Entries taken from a collection:
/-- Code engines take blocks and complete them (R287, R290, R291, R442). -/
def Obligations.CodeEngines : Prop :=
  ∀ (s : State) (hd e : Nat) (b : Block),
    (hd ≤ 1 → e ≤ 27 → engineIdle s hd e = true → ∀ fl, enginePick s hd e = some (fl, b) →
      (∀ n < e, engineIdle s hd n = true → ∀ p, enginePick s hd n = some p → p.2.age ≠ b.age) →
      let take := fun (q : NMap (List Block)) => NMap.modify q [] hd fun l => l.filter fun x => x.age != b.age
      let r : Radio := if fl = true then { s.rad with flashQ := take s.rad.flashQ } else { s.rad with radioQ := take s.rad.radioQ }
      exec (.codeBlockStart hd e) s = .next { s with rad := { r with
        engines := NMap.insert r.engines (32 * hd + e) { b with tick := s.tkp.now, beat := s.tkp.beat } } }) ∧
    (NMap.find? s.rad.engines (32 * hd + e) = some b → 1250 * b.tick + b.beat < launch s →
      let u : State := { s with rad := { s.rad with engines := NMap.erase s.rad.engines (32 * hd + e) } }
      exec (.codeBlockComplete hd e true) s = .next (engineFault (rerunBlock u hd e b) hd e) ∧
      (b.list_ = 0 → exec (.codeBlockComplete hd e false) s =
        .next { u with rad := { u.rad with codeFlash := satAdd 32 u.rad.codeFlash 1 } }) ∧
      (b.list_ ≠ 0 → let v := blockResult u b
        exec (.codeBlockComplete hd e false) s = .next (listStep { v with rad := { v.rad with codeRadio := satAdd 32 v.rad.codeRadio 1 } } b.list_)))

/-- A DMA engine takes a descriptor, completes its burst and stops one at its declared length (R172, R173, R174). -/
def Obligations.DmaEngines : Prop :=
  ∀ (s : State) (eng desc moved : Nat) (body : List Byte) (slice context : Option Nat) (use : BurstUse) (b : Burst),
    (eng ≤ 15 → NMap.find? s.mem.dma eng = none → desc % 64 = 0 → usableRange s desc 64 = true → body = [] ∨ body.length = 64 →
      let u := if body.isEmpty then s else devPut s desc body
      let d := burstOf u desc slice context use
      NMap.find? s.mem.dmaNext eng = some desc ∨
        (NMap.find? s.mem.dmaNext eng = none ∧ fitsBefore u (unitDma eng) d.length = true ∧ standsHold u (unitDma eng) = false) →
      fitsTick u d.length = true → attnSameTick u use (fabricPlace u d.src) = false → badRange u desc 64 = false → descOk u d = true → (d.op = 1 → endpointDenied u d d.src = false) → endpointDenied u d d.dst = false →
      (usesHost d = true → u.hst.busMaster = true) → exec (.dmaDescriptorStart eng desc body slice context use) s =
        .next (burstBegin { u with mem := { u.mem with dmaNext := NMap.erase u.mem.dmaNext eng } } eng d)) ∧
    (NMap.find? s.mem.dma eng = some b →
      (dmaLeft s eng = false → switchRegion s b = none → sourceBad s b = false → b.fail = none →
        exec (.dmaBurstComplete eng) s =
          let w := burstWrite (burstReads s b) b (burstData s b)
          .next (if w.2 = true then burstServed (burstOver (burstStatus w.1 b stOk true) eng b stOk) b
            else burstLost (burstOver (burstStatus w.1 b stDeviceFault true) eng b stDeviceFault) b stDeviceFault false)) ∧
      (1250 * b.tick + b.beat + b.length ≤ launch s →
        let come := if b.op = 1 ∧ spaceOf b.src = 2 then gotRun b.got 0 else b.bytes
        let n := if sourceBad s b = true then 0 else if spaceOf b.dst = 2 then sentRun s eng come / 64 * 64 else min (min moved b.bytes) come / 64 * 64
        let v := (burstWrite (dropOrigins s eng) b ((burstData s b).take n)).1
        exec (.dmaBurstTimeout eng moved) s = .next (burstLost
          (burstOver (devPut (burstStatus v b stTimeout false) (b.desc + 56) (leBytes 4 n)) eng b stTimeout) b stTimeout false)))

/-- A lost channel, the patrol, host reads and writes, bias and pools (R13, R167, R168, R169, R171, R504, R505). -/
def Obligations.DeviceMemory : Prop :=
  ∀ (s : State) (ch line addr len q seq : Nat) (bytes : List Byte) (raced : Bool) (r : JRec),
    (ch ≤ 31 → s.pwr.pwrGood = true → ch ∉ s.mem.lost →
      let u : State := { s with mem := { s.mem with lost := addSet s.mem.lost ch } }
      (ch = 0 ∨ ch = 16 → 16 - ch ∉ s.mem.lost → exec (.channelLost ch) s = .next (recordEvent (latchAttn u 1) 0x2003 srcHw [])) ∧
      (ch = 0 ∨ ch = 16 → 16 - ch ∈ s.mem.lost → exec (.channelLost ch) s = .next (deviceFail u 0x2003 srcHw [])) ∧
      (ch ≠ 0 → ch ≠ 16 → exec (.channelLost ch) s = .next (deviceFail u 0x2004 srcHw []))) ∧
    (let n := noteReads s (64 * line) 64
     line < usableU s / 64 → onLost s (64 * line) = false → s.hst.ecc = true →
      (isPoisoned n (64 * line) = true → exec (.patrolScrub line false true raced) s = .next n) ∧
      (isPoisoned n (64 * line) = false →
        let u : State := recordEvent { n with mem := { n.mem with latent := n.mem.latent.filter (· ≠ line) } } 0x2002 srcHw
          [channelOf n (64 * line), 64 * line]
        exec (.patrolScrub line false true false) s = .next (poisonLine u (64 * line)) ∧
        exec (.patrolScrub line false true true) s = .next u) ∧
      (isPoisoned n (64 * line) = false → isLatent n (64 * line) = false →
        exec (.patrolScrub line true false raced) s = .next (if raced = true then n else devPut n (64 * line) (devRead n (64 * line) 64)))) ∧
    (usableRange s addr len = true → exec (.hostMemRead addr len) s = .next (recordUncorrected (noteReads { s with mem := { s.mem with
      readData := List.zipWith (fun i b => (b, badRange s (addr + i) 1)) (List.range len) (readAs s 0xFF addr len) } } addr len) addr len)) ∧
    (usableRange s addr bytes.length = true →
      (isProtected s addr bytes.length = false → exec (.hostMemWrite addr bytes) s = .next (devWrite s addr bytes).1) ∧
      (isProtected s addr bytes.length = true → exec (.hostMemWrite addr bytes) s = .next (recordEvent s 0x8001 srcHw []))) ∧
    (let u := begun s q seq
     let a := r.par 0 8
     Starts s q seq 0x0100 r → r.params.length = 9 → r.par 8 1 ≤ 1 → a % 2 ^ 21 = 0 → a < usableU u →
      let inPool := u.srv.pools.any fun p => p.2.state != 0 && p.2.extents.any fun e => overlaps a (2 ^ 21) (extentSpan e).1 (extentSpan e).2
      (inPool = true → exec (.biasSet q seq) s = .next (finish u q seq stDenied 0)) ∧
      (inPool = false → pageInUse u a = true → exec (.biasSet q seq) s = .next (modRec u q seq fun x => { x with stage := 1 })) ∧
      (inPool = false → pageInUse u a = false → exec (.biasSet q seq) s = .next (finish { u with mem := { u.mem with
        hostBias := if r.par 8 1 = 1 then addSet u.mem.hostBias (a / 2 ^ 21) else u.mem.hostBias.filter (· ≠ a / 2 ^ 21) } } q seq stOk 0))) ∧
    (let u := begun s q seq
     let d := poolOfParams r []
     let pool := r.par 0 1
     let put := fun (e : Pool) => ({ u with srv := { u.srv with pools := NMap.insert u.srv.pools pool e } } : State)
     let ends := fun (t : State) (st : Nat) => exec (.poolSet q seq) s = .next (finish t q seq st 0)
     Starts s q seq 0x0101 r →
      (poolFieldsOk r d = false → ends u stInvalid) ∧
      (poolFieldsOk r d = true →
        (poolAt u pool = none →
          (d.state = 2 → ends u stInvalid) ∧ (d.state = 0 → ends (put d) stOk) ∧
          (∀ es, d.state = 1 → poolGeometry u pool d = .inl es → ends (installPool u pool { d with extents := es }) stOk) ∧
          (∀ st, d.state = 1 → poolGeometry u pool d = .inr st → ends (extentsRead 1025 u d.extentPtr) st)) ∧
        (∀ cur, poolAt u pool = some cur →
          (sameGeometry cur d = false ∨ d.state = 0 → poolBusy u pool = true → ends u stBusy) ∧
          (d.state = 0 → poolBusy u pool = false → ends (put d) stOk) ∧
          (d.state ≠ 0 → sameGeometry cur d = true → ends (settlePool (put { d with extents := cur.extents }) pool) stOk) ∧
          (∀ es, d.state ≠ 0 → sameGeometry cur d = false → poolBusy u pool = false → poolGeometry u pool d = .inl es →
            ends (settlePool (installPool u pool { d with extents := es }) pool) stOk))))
* * *
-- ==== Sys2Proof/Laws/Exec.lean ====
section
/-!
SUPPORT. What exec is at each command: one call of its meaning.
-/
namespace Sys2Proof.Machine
==
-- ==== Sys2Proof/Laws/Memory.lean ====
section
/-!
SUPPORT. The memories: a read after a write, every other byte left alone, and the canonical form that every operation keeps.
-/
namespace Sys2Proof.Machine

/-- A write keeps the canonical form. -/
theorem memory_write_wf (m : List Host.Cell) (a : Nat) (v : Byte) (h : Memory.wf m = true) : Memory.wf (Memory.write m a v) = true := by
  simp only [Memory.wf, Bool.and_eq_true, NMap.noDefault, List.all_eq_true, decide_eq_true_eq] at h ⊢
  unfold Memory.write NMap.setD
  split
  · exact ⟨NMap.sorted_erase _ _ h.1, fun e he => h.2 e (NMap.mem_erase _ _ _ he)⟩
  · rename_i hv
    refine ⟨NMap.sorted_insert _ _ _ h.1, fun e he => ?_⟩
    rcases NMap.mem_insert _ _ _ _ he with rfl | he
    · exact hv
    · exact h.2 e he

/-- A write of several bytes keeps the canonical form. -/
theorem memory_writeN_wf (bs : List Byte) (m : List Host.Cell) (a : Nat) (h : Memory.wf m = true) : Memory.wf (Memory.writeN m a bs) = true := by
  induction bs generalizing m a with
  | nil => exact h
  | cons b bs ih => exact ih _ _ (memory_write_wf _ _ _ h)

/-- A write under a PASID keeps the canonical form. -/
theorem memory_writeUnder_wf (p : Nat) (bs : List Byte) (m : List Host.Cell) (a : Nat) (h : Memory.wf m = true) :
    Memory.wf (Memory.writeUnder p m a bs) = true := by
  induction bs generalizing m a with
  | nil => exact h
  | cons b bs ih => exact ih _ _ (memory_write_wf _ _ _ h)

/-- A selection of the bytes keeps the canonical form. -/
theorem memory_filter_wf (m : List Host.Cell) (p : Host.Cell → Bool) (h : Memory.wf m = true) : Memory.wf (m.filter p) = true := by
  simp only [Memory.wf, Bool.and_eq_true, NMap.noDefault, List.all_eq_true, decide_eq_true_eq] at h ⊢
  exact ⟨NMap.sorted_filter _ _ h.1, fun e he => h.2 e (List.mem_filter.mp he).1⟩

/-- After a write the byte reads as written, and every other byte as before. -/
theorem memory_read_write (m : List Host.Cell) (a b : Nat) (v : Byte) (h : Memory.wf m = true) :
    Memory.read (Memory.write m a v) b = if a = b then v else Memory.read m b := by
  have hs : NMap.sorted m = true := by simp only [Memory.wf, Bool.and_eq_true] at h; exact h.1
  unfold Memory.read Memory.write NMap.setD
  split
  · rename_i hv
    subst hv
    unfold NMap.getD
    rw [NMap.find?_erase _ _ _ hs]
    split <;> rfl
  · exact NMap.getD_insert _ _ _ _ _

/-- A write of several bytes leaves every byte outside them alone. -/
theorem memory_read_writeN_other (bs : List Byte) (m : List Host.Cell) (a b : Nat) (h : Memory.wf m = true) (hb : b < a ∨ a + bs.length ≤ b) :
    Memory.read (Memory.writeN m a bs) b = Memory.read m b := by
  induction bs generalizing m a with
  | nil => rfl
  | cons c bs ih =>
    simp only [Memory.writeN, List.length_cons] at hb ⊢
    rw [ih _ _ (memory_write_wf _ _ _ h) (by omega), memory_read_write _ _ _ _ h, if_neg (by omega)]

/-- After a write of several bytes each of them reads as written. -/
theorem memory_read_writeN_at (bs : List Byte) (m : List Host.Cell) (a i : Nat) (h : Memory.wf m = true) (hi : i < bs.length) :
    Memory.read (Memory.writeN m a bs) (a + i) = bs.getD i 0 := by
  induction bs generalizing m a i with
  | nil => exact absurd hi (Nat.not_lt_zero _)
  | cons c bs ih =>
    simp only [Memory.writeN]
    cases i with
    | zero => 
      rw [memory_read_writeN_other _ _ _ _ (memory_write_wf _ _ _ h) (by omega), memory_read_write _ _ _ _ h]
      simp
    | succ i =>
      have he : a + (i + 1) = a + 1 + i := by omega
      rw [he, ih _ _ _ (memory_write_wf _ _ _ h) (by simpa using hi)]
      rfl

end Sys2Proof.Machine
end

### What to do
Retype only the lines above between the line with "let d := burstOf" and the line with "1) 0x2003 srcHw [])) ∧", counting those two lines as well, and keep every character as it is.

### Exercise result
      let d := burstOf u desc slice context use
      NMap.find? s.mem.dmaNext eng = some desc ∨
        (NMap.find? s.mem.dmaNext eng = none ∧ fitsBefore u (unitDma eng) d.length = true ∧ standsHold u (unitDma eng) = false) →
      fitsTick u d.length = true → attnSameTick u use (fabricPlace u d.src) = false → badRange u desc 64 = false → descOk u d = true → (d.op = 1 → endpointDenied u d d.src = false) → endpointDenied u d d.dst = false →
      (usesHost d = true → u.hst.busMaster = true) → exec (.dmaDescriptorStart eng desc body slice context use) s =
        .next (burstBegin { u with mem := { u.mem with dmaNext := NMap.erase u.mem.dmaNext eng } } eng d)) ∧
    (NMap.find? s.mem.dma eng = some b →
      (dmaLeft s eng = false → switchRegion s b = none → sourceBad s b = false → b.fail = none →
        exec (.dmaBurstComplete eng) s =
          let w := burstWrite (burstReads s b) b (burstData s b)
          .next (if w.2 = true then burstServed (burstOver (burstStatus w.1 b stOk true) eng b stOk) b
            else burstLost (burstOver (burstStatus w.1 b stDeviceFault true) eng b stDeviceFault) b stDeviceFault false)) ∧
      (1250 * b.tick + b.beat + b.length ≤ launch s →
        let come := if b.op = 1 ∧ spaceOf b.src = 2 then gotRun b.got 0 else b.bytes
        let n := if sourceBad s b = true then 0 else if spaceOf b.dst = 2 then sentRun s eng come / 64 * 64 else min (min moved b.bytes) come / 64 * 64
        let v := (burstWrite (dropOrigins s eng) b ((burstData s b).take n)).1
        exec (.dmaBurstTimeout eng moved) s = .next (burstLost
          (burstOver (devPut (burstStatus v b stTimeout false) (b.desc + 56) (leBytes 4 n)) eng b stTimeout) b stTimeout false)))

/-- A lost channel, the patrol, host reads and writes, bias and pools (R13, R167, R168, R169, R171, R504, R505). -/
def Obligations.DeviceMemory : Prop :=
  ∀ (s : State) (ch line addr len q seq : Nat) (bytes : List Byte) (raced : Bool) (r : JRec),
    (ch ≤ 31 → s.pwr.pwrGood = true → ch ∉ s.mem.lost →
      let u : State := { s with mem := { s.mem with lost := addSet s.mem.lost ch } }
      (ch = 0 ∨ ch = 16 → 16 - ch ∉ s.mem.lost → exec (.channelLost ch) s = .next (recordEvent (latchAttn u 1) 0x2003 srcHw [])) ∧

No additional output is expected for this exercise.